Directions:
From the entries below, please gather each line containing the string "ordAcquires".

Working data:

-- ==== Sys2Proof/Certificates/Slice0/Obligations.lean ====
section
/-! DEFINITION. The statements about the machine, for the provers. -/

open Sys2Proof Sys2Proof.Machine

/-! ## Class 0 -/

/-- R147, R148: source b in each form; extension of the low 8, 16 or 32 bits, moves and selection. -/
def Obligations.OperandsAndMoves : Prop :=
  (∀ (s : State) (e : Bool) (b : SReg) (i6 f : BitVec 6) (i32 : BitVec 32) (v : Word),
      srcBVal s (.reg e b) = (if b = 0 then 0 else s.core.s[b]) ∧ srcBVal s (.imm6 i6) = i6.signExtend 64 ∧
      srcBVal s (.imm32 f i32) = i32.signExtend 64 ∧ srcBVal s (.lit e v) = v) ∧
  (Unary (fun e d a => .sxt e d a 0) (fun x => (x.extractLsb' 0 8).signExtend 64) ∧
    Unary (fun e d a => .sxt e d a 1) (fun x => (x.extractLsb' 0 16).signExtend 64) ∧
    Unary (fun e d a => .sxt e d a 2) (fun x => (x.extractLsb' 0 32).signExtend 64) ∧
    Unary (fun e d a => .zxt e d a 0) (fun x => (x.extractLsb' 0 8).zeroExtend 64) ∧
    Unary (fun e d a => .zxt e d a 1) (fun x => (x.extractLsb' 0 16).zeroExtend 64) ∧
    Unary (fun e d a => .zxt e d a 2) (fun x => (x.extractLsb' 0 32).zeroExtend 64) ∧
    Unary .mov (fun x => x) ∧
    (∀ (d : SReg) (y : SrcB) (s : State), Completes (.li d y) s (fun t => Wrote s t d (srcBVal s y) (srcBLen y))) ∧
    (∀ (d a c : SReg) (y : SrcB) (s : State), Completes (.sel d a c y) s
      (fun t => Wrote s t d (if s.sreg c ≠ 0 then s.sreg a else srcBVal s y) (srcBLen y))))

/-- R148, R52: bitwise operations, sums and low products, lea among them; bits 127..64 of the exact product; a quotient truncates
towards zero, and by zero is the end of the range on the dividend's side, all ones for n types, with the dividend as the
remainder. -/
def Obligations.SumsProductsQuotients : Prop :=
  (Binary .add (fun x y => x + y) ∧ Binary .sub (fun x y => x - y) ∧ Binary .mul (fun x y => x * y) ∧
  Binary .and (fun x y => x &&& y) ∧ Binary .or (fun x y => x ||| y) ∧ Binary .xor (fun x y => x ^^^ y) ∧
  Binary .andn (fun x y => x &&& ~~~y) ∧ Binary .orn (fun x y => x ||| ~~~y) ∧ Binary .lea (fun x y => x + y) ∧
  (∀ (d : SReg) (off : BitVec 32) (s : State),
    Completes (.leaPc d off) s (fun t => Wrote s t d (s.core.pc + off.signExtend 64) 12))) ∧
  ((Binary .mulh (fun x y => (x.signExtend 128 * y.signExtend 128).extractLsb' 64 64) ∧
    Binary .mulhn (fun x y => (x.zeroExtend 128 * y.zeroExtend 128).extractLsb' 64 64)) ∧
  (Binary .div (fun x y => if y = 0 then (if x.slt 0 then BitVec.intMin 64 else BitVec.intMax 64) else x.sdiv y) ∧
    Binary .divn (fun x y => if y = 0 then BitVec.allOnes 64 else x / y) ∧
    Binary .rem (fun x y => if y = 0 then x else x.srem y) ∧
    Binary .remn (fun x y => if y = 0 then x else x % y)))

/-- R148: shifts and rotation by y mod 64; comparisons, minima and maxima; leading zeros, trailing zeros and one bits, by looking
at each bit. -/
def Obligations.ShiftsAndComparisons : Prop :=
  (Binary .shl (fun x y => x <<< (y &&& 63)) ∧ Binary .shr (fun x y => x >>> (y &&& 63)) ∧
    Binary .sra (fun x y => BitVec.ofInt 64 (x.toInt / 2 ^ (y.toNat % 64))) ∧
    Binary .rot (fun x y => (x <<< (y &&& 63)) ||| (x >>> (64 - (y &&& 63))))) ∧
  (Binary .slt (fun x y => if x.toInt < y.toInt then 1 else 0) ∧ Binary .sltn (fun x y => if x.toNat < y.toNat then 1 else 0) ∧
    Binary .seq (fun x y => if x = y then 1 else 0) ∧
    Binary .min (fun x y => if x.toInt ≤ y.toInt then x else y) ∧ Binary .max (fun x y => if x.toInt ≤ y.toInt then y else x) ∧
    Binary .minn (fun x y => if x.toNat ≤ y.toNat then x else y) ∧ Binary .maxn (fun x y => if x.toNat ≤ y.toNat then y else x)) ∧
  (Unary .clz (fun x => BitVec.ofNat 64 ((List.range 64).takeWhile (fun i => !x.getMsbD i)).length) ∧
    Unary .ctz (fun x => BitVec.ofNat 64 ((List.range 64).takeWhile (fun i => !x.getLsbD i)).length) ∧
    Unary .popc (fun x => BitVec.ofNat 64 ((List.range 64).filter (fun i => x.getLsbD i)).length))

/-! ## Class 1 -/

/-- R149, R69: a load of generic memory reads its bytes, extends them, and changes no byte of memory, where the line does not
stand dirty under its other address; a store puts the low bytes of s[d] at the address it computes, and changes no other byte. -/
def Obligations.ScalarLoadsAndStores : Prop :=
  (∀ (w : LdW) (d a : SReg) (o : AddrB) (s : State) (x : Xl),
    Quiet s → s.core.vmq = [] → (addrBVal s a o).extractLsb' 48 16 = 0 → alignedTo (addrBVal s a o) (ldBytes w) = true →
    s.check .load (addrBVal s a o) = .ok x → touchesPoison s.poison (memKey s.part x.pa) (ldBytes w) = false →
    aliasDirty s (lineOf x.pa) = false →
    Completes (.ld w d a o) s (fun t =>
      CoresKept s t (s.core.after d (ldExtend w (s.mem.readN (memKey s.part x.pa) (ldBytes w))) (addrBLen o)) ∧
      t.core.wait = .none ∧ MemoryKept s t ∧ ClusterRegsKept s t ∧ Quiet t)) ∧
  (∀ (w : StW) (d a : SReg) (o : AddrB) (s : State) (x : Xl),
    Quiet s → s.core.vmq = [] → (addrBVal s a o).extractLsb' 48 16 = 0 → alignedTo (addrBVal s a o) (stBytes w) = true →
    s.check .store (addrBVal s a o) = .ok x → (s.way x (addrBVal s a o) false).na = false →
    aliasDirty s (lineOf x.pa) = false →
    Completes (.st w d a o) s (fun t =>
      Stored s.mem t.mem (memKey s.part x.pa) (stBytes w) (s.sreg d).toNat ∧
      (∀ k, t.loc.read k = s.loc.read k) ∧ t.poison = s.poison ∧ t.locPoison = s.locPoison ∧
      CoresKept s t { s.core with pc := s.core.pc + BitVec.ofNat 64 (addrBLen o) } ∧ t.core.wait = .none ∧
      ClusterRegsKept s t ∧ Quiet t))

/-- R149, R70, R75: loads and stores of local space, at bytes and at a FIFO bank, where no other party of the same direction has
arrived before; a way to another cluster is charged, and nothing else changes. -/
def Obligations.LocalAccess : Prop :=
  (∀ (w : LdW) (d a : SReg) (o : AddrB) (s : State) (l : BitVec 40) (key : Nat), s.core.vmq = [] →
    untagged (addrBVal s a o) = some l → localCheck s l = .ok (.bytes key) → alignedTo (addrBVal s a o) (ldBytes w) = true →
    touchesPoison s.locPoison key (ldBytes w) = false →
    Completes (.ldl w d a o) s (fun t => Charged s.part t.part ∧
      Wrote { s with part := t.part } t d (ldExtend w (s.loc.readN key (ldBytes w))) (addrBLen o))) ∧
  (∀ (w : StW) (d a : SReg) (o : AddrB) (s : State) (l : BitVec 40) (key : Nat), s.core.vmq = [] →
    untagged (addrBVal s a o) = some l → localCheck s l = .ok (.bytes key) → alignedTo (addrBVal s a o) (stBytes w) = true →
    Completes (.stl w d a o) s (fun t =>
      Stored s.loc t.loc key (stBytes w) (s.sreg d).toNat ∧ t.mem = s.mem ∧ Charged s.part t.part ∧
      CoresKept s t { s.core with pc := s.core.pc + BitVec.ofNat 64 (addrBLen o) } ∧ t.core.wait = .none)) ∧
  (∀ (d a : SReg) (o : AddrB) (s : State) (l : BitVec 40) (b : Fin 32) (x : Word) (q : List Word), s.core.vmq = [] →
    untagged (addrBVal s a o) = some l → localCheck s l = .ok (.fifo b) → alignedTo (addrBVal s a o) 8 = true →
    (getCl s s.cl).fifo[b] = x :: q → fifoTurn s b false false = true → (b, 0) ∉ (getCl s s.cl).fifoBad →
    Completes (.ldl .d64 d a o) s (fun t => (getCl t t.cl).fifo[b] = q ∧ MemoryKept s t ∧
      CoresKept s t ({ s.core with queueEdges := 0 }.after d x (addrBLen o)))) ∧
  (∀ (d a : SReg) (o : AddrB) (s : State) (l : BitVec 40) (b : Fin 32), s.core.vmq = [] →
    untagged (addrBVal s a o) = some l → localCheck s l = .ok (.fifo b) → alignedTo (addrBVal s a o) 8 = true →
    ((getCl s s.cl).fifo[b]).length < 16384 → fifoTurn s b true false = true →
    Completes (.stl .b64 d a o) s (fun t => (getCl t t.cl).fifo[b] = (getCl s s.cl).fifo[b] ++ [s.sreg d] ∧ MemoryKept s t ∧
      CoresKept s t { s.core with pc := s.core.pc + BitVec.ofNat 64 (addrBLen o), queueEdges := 0 }))

/-- R150, R151, R152: the atomics in both widths and every ordering, at a word of local space and of generic memory; the page is
one that may be written, also where the comparison of a compare-and-swap fails; behind an acquire, the reads queued until then
hold every later access. -/
def Obligations.Atomics : Prop :=
  (∀ (ord : AmoOrd) (w64 : Bool) (sc : Scope) (d a b : SReg) (off : BitVec 32) (s : State) (l : BitVec 40) (key : Nat),
      Quiet s → s.core.vmq = [] → tagged (s.sreg a + s.sreg b + off.signExtend 64) = .loc l →
      localCheck s l = .ok (.bytes key) → alignedTo (s.sreg a + s.sreg b + off.signExtend 64) (amoBytes w64) = true →
      touchesPoison s.locPoison key (amoBytes w64) = false →
      (∀ op, Completes (.amo op ord w64 sc d a b off) s (fun t =>
        Stored s.loc t.loc key (amoBytes w64)
          (amoWord op (wordAt s.loc key (amoBytes w64)) (lowBytes (s.sreg d) (amoBytes w64))).toNat ∧
        t.mem = s.mem ∧ t.locPoison = s.locPoison ∧ ClusterRegsKept s t ∧
        CoresKept s t { s.core.after d (amoOld op (wordAt s.loc key (amoBytes w64))) 12 with
          acqSeq := if ordAcquires ord then s.core.seq else s.core.acqSeq })) ∧
      (∀ c, Completes (.amoCas ord w64 sc d a b c off) s (fun t =>
        (if wordAt s.loc key (amoBytes w64) = lowBytes (s.sreg d) (amoBytes w64) then
            Stored s.loc t.loc key (amoBytes w64) (s.sreg c).toNat
          else t.loc = s.loc) ∧ t.mem = s.mem ∧ t.locPoison = s.locPoison ∧ ClusterRegsKept s t ∧
        CoresKept s t { s.core.after d ((wordAt s.loc key (amoBytes w64)).zeroExtend 64) 12 with
          acqSeq := if ordAcquires ord then s.core.seq else s.core.acqSeq }))) ∧
  (∀ (ord : AmoOrd) (w64 : Bool) (sc : Scope) (d a b : SReg) (off : BitVec 32) (s : State) (g : Word) (x : Xl),
      Quiet s → s.core.vmq = [] → tagged (s.sreg a + s.sreg b + off.signExtend 64) = .gen g → g.extractLsb' 48 16 = 0 →
      alignedTo g (amoBytes w64) = true → s.check .atomic g = .ok x →
      touchesPoison s.poison (memKey s.part x.pa) (amoBytes w64) = false → aliasDirty s (lineOf x.pa) = false →
      (∀ op, Completes (.amo op ord w64 sc d a b off) s (fun t =>
        Stored s.mem t.mem (memKey s.part x.pa) (amoBytes w64)
          (amoWord op (wordAt s.mem (memKey s.part x.pa) (amoBytes w64)) (lowBytes (s.sreg d) (amoBytes w64))).toNat ∧
        t.loc = s.loc ∧ t.poison = s.poison ∧ ClusterRegsKept s t ∧
        CoresKept s t { s.core.after d (amoOld op (wordAt s.mem (memKey s.part x.pa) (amoBytes w64))) 12 with
          acqSeq := if ordAcquires ord then s.core.seq else s.core.acqSeq })) ∧
      (∀ c, Completes (.amoCas ord w64 sc d a b c off) s (fun t =>
        (if wordAt s.mem (memKey s.part x.pa) (amoBytes w64) = lowBytes (s.sreg d) (amoBytes w64) then
            Stored s.mem t.mem (memKey s.part x.pa) (amoBytes w64) (s.sreg c).toNat
          else t.mem = s.mem) ∧ t.loc = s.loc ∧ t.poison = s.poison ∧ ClusterRegsKept s t ∧
        CoresKept s t { s.core.after d ((wordAt s.mem (memKey s.part x.pa) (amoBytes w64)).zeroExtend 64) 12 with
          acqSeq := if ordAcquires ord then s.core.seq else s.core.acqSeq })))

Reply:
          acqSeq := if ordAcquires ord then s.core.seq else s.core.acqSeq })) ∧
          acqSeq := if ordAcquires ord then s.core.seq else s.core.acqSeq }))) ∧
          acqSeq := if ordAcquires ord then s.core.seq else s.core.acqSeq })) ∧
          acqSeq := if ordAcquires ord then s.core.seq else s.core.acqSeq })))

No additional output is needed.